Helal Molekül, Haram Molekül
    Böylece “helal”in derinliğine ne kadar inilirse sertifikalanması gereken ürünler o kadar da artacak, kendilerinin ve çok uluslu şirketlerinin pazarlarını genişletmeye yardımcı olunacaktır. Bugün 50’ye yakın sertifika veren şirket bulunmak- tadır. Bunların çoğu İran, Malezya ve İndonezya merkezlidir. Almanya’da da böyle kurumlar son zamanlarda artmaktadır ve hepsi de ücretlidir. Sertifikalamayı müslüman ülkeleri yaparken, “Nestle, Tesco gibi Müslüman olmayan çok uluslu şirketler, Müslümanlara yönelik hizmet ve ürünlerini genişleterek küresel helal pazarının tahminen yüzde 90’ını bu şirketler kontrol etmektedir.” (Zaman, 25.02.2008).
    Diğer bir olgu ise, “helal”in de, “Bio”da olduğu gibi bir standartlaşmaya gidilerek “helal” adının tescilli bir marka haline getirilmesidir. Bu da artık hiç kimsenin bir ücret ödemeden bu adı kulanamayacağı anlamına gelmektedir. Küçük bakallar, marketler (kendi kesimini kendisi yapanlar) ise belirli bir ücret ödemeden “helal” adını kullanamayacak, ya da ürünlerinin bir bölümünü ancak büyük şirketlerden daha pahalıya almaları gündeme gelecek ve bu şirketlere bağımlılıkları artacaktır.
    Sözü edilen sertifika firmaları bugün sadece gıda sektöründe faliyet gösteren firmaları (Nestle, Dr. Oetker, Müller, Gazi gibi) değil, aynı zamanda gıda sektörüyle hiç alakası olmayan kimya ve ilaç sektöründe de (Basf, Bayer, Degussa, Evonik, Merck gibi) sertifikalama yapmaktadır.
     Ve sorunun en ilginç ve en kârlı yanı tam da burada başlamaktadır. İlginç olan, dünyanın en büyük kimya, petrol ve enerji sektöründe faliyet gösteren bilimsel firmaların “helalcilik”e neden ilgi gösterdikleridir. Mesela dünyanın en büyük firmalarından biri olan BASF Kimya Şirketi’nin (2008 yılındaki cirosu, 62 milyar Euro ve yaklaşık 100.000 işçi çalıştırmaktadır) “helalcilik”le olan ilişkisini tabelayla göstermektedir.

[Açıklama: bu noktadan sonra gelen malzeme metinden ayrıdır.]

theorem postCompletion_frame (j : Job) (r : Reply) (f : DoneFlags) (w : Bool) (s : State) (hc : s.clocked = true)
    (hl : s.cpx.list = none) (hp : posting s = true)
    (hw : r.out = [] ∨ (j.dma = true → w = true ∧ r.out.length ≤ j.resultLen)) : ServiceFrame j w s (postCompletion j r f s) := by
  rw [postCompletion_now j r f s hc hl hp]
  exact postNow_frame j r f w s hw

theorem effectState_srt (d : JobDef) (j : Job) (s : State) : (effectState d j s).srt = s.srt := by
  rw [effectState_cpx]

/-- What the engine has done of an accepted job when its effect begins. -/
theorem start_frame (d : JobDef) (j : Job) (s : State) (h : accepted d j s = true) :
    ∃ e, runJob d (takenFlight d j s) (chainStep (takenJob d j s) s.mbx.fetched false (takenState j s)) =
        (match d.run e (takenJob d j s) (jobParams d j s) with
          | (s', .reply r) =>
            let s' := postCompletion (takenJob d j s) r (takenFlight d j s).flags s'
            if succeeded r then s' else breakChain (takenFlight d j s) s'
          | (s', .hold h) =>
            if !s'.clocked then s' else { s' with mbx := { s'.mbx with flights := s'.mbx.flights ++ [heldFlight d j s h s'] } }
          | (s', .silent) => s') ∧
      ServiceOnly (effectState d j s) e ∧ e.mbx.flights = s.mbx.flights ∧ e.mbx.mem = s.mbx.mem ∧
      (∀ q : RingId, (e.ring q.val).ctail = (s.ring q.val).ctail) ∧ (takenJob d j s).ring = j.ring ∧
      ∀ w, ServiceFrame (takenJob d j s) w s e := by
  have hj : (takenJob d j s).ring = j.ring := by
    unfold accepted at h
    simp only [Bool.and_eq_true] at h
    exact (loadBlock_found (withCode d.code j) s h.1.1.1.1.1.1.1.2).2.1
  have hp : ∀ b t, ServiceSame t (stopProof b t) := by
    intro b t
    unfold stopProof
    split
    · exact ⟨rfl, rfl, ⟨rfl, rfl, rfl⟩, rfl, fun _ => ⟨rfl, rfl, rfl⟩⟩
    · exact .refl _
  have ht : ∀ w, ServiceFrame (takenJob d j s) w s (takenState j s) := by
    intro w
    have hf : ServiceFrame (takenJob d j s) w s { s with mbx := { s.mbx with fetched := s.mbx.fetched + 1 } } :=
      { ServiceFrame.refl (takenJob d j s) w s with bytes := fun _ _ _ => rfl }
    have hs : ServiceSame { s with mbx := { s.mbx with fetched := s.mbx.fetched + 1 } } (takenState j s) := by
      have hc := pcuCount_same 0x010D j.ring.val 1 s
      exact ⟨takenState_mbx j s, hc.straps, hc.intc, hc.pcu⟩
    exact hf.trans_same hs
  have hcs : ∀ w, ServiceFrame (takenJob d j s) w s (chainStep (takenJob d j s) s.mbx.fetched false (takenState j s)) := by
    intro w
    have h1 := ht w
    unfold chainStep
    exact { h1 with
      others := fun q hq => by
        rw [State.ring_setRing_ne _ _ _ _ (fun e => hq (Fin.ext e.symm))]
        exact h1.others q hq
      own := by
        rw [State.ring_setRing _ _ _ (takenJob d j s).ring.isLt, takenState_ring] }
  have hmbx : ∀ b t, (stopProof b t).mbx = t.mbx := fun b t => (hp b t).mbx
  refine ⟨_, rfl, effectState_start d j s, ?_, ?_, ?_, hj, fun w => (hcs w).trans_same (hp _ _)⟩
  · rw [hmbx]; exact (hcs false).flights
  · rw [hmbx]
    unfold chainStep State.setRing
    rw [takenState_mbx]
  · intro q
    unfold State.ring
    rw [hmbx]
    change ((chainStep (takenJob d j s) s.mbx.fetched false (takenState j s)).ring q.val).ctail = (s.ring q.val).ctail
    by_cases hq : q = (takenJob d j s).ring
    · unfold chainStep
      rw [hq, State.ring_setRing _ _ _ (takenJob d j s).ring.isLt, takenState_ring]
    · rw [(hcs false).others q hq]

/-! ### Acts, Waits, Answers -/

/-- The byte of a completion that holds STATUS. -/
theorem putCompletion_status (j : Job) (r : Reply) (f : DoneFlags) (w : Bool) (s : State) (h : Memory.wf s.mbx.mem = true) :
    statusAt (putCompletion j r f w s) j.ring (s.ring j.ring.val).ctail = BitVec.ofNat 8 r.status := by
  have hm : (putCompletion j r f w s).mbx.mem = Memory.writeBytes s.mbx.mem
      (ccBase j.ring + ((s.ring j.ring.val).ctail.toNat % 256) * 32) (completionBytes s j r f w) := rfl
  unfold statusAt
  rw [hm]
  generalize ccBase j.ring + ((s.ring j.ring.val).ctail.toNat % 256) * 32 = x
  have hb := Memory.readBytes_writeBytes (completionBytes s j r f w) s.mbx.mem x h
  rw [completionBytes_length] at hb
  have h1 := Memory.readBytes_slice (Memory.writeBytes s.mbx.mem x (completionBytes s j r f w)) x 32 4 1 (by omega)
  rw [hb] at h1
  have h2 : ((completionBytes s j r f w).drop 4).take 1 = [BitVec.ofNat 8 r.status] := rfl
  rw [h2] at h1
  exact List.head_eq_of_cons_eq h1

theorem postCompletion_status (j : Job) (r : Reply) (f : DoneFlags) (s : State) (hc : s.clocked = true)
    (hl : s.cpx.list = none) (hp : posting s = true) (hn : (j.noCompletion && r.status == 0x00) = false) (h : Memory.wf s.mbx.mem = true) :
    statusAt (postCompletion j r f s) j.ring (s.ring j.ring.val).ctail = BitVec.ofNat 8 r.status := by
  have hm := postCompletion_mbx j r f s hc hl hp hn
  unfold State.ring statusAt
  rw [hm]
  generalize hs' : (if j.dma && !r.out.isEmpty then writeResult j r.out s else s) = s'
  have hw : Memory.wf s'.mbx.mem = true := by
    rw [← hs']
    split
    · exact wf_writeResult _ _ _ h
    · exact h
  have hrg : s.mbx.rings = s'.mbx.rings := by
    rw [← hs']
    split
    · exact (writeResult_rings _ _ _).symm
    · rfl
  have := putCompletion_status j r f (j.dma && !r.out.isEmpty) s' hw
  unfold State.ring statusAt at this
  rw [hrg]
  exact this

/-- What the effect of a job must show for its row to act as stated: no list runs, the state beside the services is `u`,
the services are left, and the job completes well. -/
structure RunsTo (u x : State) (e : State) : Prop where
  list  : x.cpx.list = none
  clock : x.clocked = true
  post  : posting x = true
  acts  : ServiceOnly u x
  same  : ServiceSame e x

/-- An accepted job that replies. -/
theorem directJob_reply (d : JobDef) (j : Job) (s u : State) (w : Bool) (h : accepted d j s = true)
    (hrun : ∀ e, ServiceOnly (effectState d j s) e → ∃ x r, d.run e (takenJob d j s) (jobParams d j s) = (x, .reply r) ∧
      RunsTo u x e ∧ (succeeded r = true) ∧ (r.out = [] ∨ ((takenJob d j s).dma = true → w = true ∧ r.out.length ≤ (takenJob d j s).resultLen))) :
    ServiceOnly u (directJob d j s) ∧ (noFences s = true → ServiceFrame (takenJob d j s) w s (directJob d j s)) := by
  rw [directJob_accepted d j s h]
  obtain ⟨e, he, hs, hfl, hmem, hct, hj, hfr⟩ := start_frame d j s h
  obtain ⟨x, r, hr, hx, hok, hout⟩ := hrun e hs
  rw [he, hr]
  dsimp only
  rw [if_pos hok]
  have hp := postCompletion_service (takenJob d j s) r (takenFlight d j s).flags x hx.list
  refine ⟨hx.acts.trans (hp.trans (settle_service _ (by rw [hp.cpx]; exact hx.list))), fun hn => ?_⟩
  have hfl' : noFences (postCompletion (takenJob d j s) r (takenFlight d j s).flags x) = true := by
    unfold noFences
    rw [postCompletion_flights, hx.same.mbx, hfl]
    exact hn
  rw [settle_noFences _ hfl']
  have h1 := (hfr w).trans_same hx.same
  have h2 := postCompletion_frame (takenJob d j s) r (takenFlight d j s).flags w x hx.clock hx.list hx.post hout
  have hrx : ∀ q, x.ring q = e.ring q := fun q => by unfold State.ring; rw [hx.same.mbx]
  have hstr : x.srt.straps = s.srt.straps := by
    rw [hx.same.straps, hs.srt, effectState_srt]
  exact {
    bytes := fun a ha hb => by
      rw [h2.bytes a, h1.bytes a ha hb]
      · unfold inSlot at ha ⊢
        rw [hrx, hj, hct]
        rw [hj] at ha
        exact ha
      · unfold inResult at hb ⊢
        rw [hstr]
        exact hb
    others := fun q hq => (h2.others q hq).trans (h1.others q hq)
    own := by
      have a1 := h1.own
      have a2 := h2.own
      rw [a2, a1]
    flights := h2.flights.trans h1.flights
    due := h2.due.trans h1.due
    global := ⟨h2.global.1.trans h1.global.1, h2.global.2.1.trans h1.global.2.1, h2.global.2.2.trans h1.global.2.2⟩
    intc := ⟨h2.intc.1.trans h1.intc.1, h2.intc.2.1.trans h1.intc.2.1, h2.intc.2.2.trans h1.intc.2.2⟩
    pcu := ⟨h2.pcu.1.trans h1.pcu.1, fun n => ⟨(h2.pcu.2 n).1.trans (h1.pcu.2 n).1,
      (h2.pcu.2 n).2.1.trans (h1.pcu.2 n).2.1, (h2.pcu.2 n).2.2.trans (h1.pcu.2 n).2.2⟩⟩ }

Helal Molekül, Haram Molekül
(Bkz. http:// www.nutrition.basf.com/Files/ PDF/News/Nutrition/ Product%20Catalog%20Human%20Nutrition.pdf)

    Bu tabelada ve dipnotta da görüleceği gibi, amaç pazarlanması bütün dünyada mümkün ve her dinde ve kültürde kabul gören evrensel vitaminler ve buna göre molleküller üretmektir. “İngiltere’nin Principle Healtcare ve Kanada’nın Duchesnay’i gibi ilaç şirketleri, artık jelatin ya da diğer hayvansal türevler içermeyen helal vitaminler satıyorlar.” (Zaman, 30.05.2009)
    Sadece temizlik maddelerine bakıldığında (Deterjan, bulaşık suyu, şampuan, sabun vb.) bu maddelerin içinde alkol bulunduğu kuşkusuzdur (alkolün yağ çözücü niteliğinden dolayı). Amaç artık alkol-moleküleri içermeyen yeni helal-ürünler (Helal-Omo, helal-Pril, helal-Nivea, helal-sabun, aklınıza ne gelirse) pazara sürmektir. Bütün bu ürünler göz önünde bulundurulduğunda bu pazarın ve arkasında yatan kârın ne kadar büyük olduğu tahmin edilebilir. Diğer bir olgu ise bu sektördeki (kimya, ilaç, petrol) firmaların, ulemanın ve din bilginlerinin İran’dan veya Malezya’dan verdikleri fetvalar ile islami şartlara göre, yani helal-üretimde bulunmaları ve bu gibi hizmetlere meşruiyet kazandırıyor olmalarıdır.
    İşlerine geldiğinde helal-vitamin, çözüm bulamadıkları zaman da, aşağıdaki tabelada bir ilaç firmasının yaptığı gibi kuran’a atıfta bulunarak (hem de bozuk Türkçe ile ve bilgisayarda Türkçe karekter kullanmaktan aciz) işin içinden çıkılacaktır.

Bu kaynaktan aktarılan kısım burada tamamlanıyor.